Supplied material:
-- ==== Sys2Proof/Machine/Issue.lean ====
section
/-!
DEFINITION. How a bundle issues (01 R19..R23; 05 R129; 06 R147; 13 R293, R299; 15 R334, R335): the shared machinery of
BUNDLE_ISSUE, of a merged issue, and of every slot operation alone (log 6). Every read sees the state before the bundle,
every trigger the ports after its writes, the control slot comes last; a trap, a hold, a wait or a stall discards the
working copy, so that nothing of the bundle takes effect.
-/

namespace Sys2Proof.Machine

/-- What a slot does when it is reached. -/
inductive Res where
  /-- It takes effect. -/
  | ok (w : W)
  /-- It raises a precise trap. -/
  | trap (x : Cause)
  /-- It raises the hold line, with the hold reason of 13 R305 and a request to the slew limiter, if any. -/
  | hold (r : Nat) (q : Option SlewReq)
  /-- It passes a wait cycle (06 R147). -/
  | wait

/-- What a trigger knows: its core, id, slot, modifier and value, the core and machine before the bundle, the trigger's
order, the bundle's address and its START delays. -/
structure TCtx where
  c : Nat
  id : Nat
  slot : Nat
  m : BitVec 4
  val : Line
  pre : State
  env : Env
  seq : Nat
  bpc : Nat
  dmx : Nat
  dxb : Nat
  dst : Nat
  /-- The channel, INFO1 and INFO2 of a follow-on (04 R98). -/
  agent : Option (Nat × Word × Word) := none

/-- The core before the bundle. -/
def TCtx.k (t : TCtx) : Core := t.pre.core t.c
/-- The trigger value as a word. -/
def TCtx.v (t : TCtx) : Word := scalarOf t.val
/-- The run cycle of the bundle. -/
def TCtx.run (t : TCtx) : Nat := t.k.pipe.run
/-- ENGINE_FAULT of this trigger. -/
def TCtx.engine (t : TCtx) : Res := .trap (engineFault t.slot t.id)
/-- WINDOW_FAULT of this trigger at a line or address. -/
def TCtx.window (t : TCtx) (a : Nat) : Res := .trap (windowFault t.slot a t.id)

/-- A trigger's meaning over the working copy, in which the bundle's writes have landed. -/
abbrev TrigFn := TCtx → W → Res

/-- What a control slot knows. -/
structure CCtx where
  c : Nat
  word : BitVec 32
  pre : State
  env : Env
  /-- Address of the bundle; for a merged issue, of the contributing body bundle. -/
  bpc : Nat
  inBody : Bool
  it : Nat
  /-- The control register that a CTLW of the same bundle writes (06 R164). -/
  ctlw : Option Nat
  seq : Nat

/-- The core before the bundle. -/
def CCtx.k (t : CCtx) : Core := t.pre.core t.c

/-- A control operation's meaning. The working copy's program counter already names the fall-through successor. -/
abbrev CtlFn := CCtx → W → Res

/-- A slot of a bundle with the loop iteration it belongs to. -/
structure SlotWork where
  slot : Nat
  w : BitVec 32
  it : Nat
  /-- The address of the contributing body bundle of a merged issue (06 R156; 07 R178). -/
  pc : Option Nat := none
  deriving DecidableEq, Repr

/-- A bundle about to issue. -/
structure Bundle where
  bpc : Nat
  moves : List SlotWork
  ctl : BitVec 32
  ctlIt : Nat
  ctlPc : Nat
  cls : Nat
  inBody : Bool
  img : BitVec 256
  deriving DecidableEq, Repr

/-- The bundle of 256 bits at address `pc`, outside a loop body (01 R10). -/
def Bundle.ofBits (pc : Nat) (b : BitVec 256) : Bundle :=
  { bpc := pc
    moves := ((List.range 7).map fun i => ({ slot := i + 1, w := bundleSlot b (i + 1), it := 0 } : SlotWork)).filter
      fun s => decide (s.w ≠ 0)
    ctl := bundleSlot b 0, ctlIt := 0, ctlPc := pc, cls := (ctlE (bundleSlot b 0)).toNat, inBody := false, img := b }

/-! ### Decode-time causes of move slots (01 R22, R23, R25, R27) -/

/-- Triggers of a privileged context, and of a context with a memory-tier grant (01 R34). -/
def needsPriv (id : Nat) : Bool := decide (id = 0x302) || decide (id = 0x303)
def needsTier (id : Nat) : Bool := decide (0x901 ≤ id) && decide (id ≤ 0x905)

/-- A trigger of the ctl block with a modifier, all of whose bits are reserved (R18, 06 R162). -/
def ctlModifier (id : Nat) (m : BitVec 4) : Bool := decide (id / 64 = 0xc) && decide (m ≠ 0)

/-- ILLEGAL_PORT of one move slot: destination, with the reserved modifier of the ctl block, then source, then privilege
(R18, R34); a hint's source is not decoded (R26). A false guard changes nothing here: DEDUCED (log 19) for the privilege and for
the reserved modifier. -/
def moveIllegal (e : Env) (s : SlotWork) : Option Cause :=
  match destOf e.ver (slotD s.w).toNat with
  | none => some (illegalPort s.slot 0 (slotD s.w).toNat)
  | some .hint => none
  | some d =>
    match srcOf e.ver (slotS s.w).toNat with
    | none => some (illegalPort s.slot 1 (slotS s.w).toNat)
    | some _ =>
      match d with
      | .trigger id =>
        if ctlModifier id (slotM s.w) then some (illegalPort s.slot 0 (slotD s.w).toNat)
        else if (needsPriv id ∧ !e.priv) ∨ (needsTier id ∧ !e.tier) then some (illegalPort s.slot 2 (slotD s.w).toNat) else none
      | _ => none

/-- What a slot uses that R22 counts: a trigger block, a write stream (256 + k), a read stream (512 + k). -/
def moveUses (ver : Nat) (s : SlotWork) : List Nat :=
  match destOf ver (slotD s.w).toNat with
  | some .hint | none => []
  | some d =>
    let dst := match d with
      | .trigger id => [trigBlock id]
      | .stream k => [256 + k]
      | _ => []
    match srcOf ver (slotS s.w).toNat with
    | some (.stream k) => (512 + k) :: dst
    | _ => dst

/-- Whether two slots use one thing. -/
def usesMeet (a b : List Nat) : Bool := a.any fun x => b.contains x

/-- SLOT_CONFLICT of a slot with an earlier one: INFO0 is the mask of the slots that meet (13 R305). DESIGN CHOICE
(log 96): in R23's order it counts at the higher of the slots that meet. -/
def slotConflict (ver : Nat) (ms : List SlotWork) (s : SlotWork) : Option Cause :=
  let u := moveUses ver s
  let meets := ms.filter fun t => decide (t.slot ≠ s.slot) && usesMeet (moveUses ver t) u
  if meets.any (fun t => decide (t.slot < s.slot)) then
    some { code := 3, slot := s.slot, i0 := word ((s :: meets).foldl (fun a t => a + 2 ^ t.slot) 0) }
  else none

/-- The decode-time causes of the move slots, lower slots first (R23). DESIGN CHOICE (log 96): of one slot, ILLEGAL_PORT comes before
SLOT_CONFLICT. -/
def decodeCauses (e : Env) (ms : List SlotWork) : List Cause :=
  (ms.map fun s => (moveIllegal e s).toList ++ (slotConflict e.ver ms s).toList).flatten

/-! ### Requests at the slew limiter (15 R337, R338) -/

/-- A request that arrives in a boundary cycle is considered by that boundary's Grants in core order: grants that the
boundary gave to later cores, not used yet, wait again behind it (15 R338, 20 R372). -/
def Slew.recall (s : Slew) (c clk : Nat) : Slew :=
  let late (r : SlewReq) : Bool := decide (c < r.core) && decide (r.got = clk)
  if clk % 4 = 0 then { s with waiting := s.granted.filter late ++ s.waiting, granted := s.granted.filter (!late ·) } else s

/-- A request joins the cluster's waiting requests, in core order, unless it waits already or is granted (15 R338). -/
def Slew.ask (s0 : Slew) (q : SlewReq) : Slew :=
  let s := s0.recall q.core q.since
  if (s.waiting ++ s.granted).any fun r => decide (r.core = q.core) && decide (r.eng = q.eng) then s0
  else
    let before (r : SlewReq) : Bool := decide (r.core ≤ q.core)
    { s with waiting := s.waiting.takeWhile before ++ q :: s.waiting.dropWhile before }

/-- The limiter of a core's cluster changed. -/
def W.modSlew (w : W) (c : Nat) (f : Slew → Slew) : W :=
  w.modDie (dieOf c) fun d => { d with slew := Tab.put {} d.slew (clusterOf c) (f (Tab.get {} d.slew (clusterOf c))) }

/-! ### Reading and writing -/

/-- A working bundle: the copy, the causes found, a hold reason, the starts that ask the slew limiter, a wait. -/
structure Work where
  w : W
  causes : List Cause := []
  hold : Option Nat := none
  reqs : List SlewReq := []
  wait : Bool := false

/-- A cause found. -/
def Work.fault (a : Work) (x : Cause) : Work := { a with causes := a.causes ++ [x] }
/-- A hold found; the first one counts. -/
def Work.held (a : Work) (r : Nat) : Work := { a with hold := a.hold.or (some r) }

The problem: Output the lines above between the one holding "slot knows. -/" and the one holding "def CCtx.k (t", inclusive, with nothing before or after them.

Your solution:
/-- What a control slot knows. -/
structure CCtx where
  c : Nat
  word : BitVec 32
  pre : State
  env : Env
  /-- Address of the bundle; for a merged issue, of the contributing body bundle. -/
  bpc : Nat
  inBody : Bool
  it : Nat
  /-- The control register that a CTLW of the same bundle writes (06 R164). -/
  ctlw : Option Nat
  seq : Nat

/-- The core before the bundle. -/
def CCtx.k (t : CCtx) : Core := t.pre.core t.c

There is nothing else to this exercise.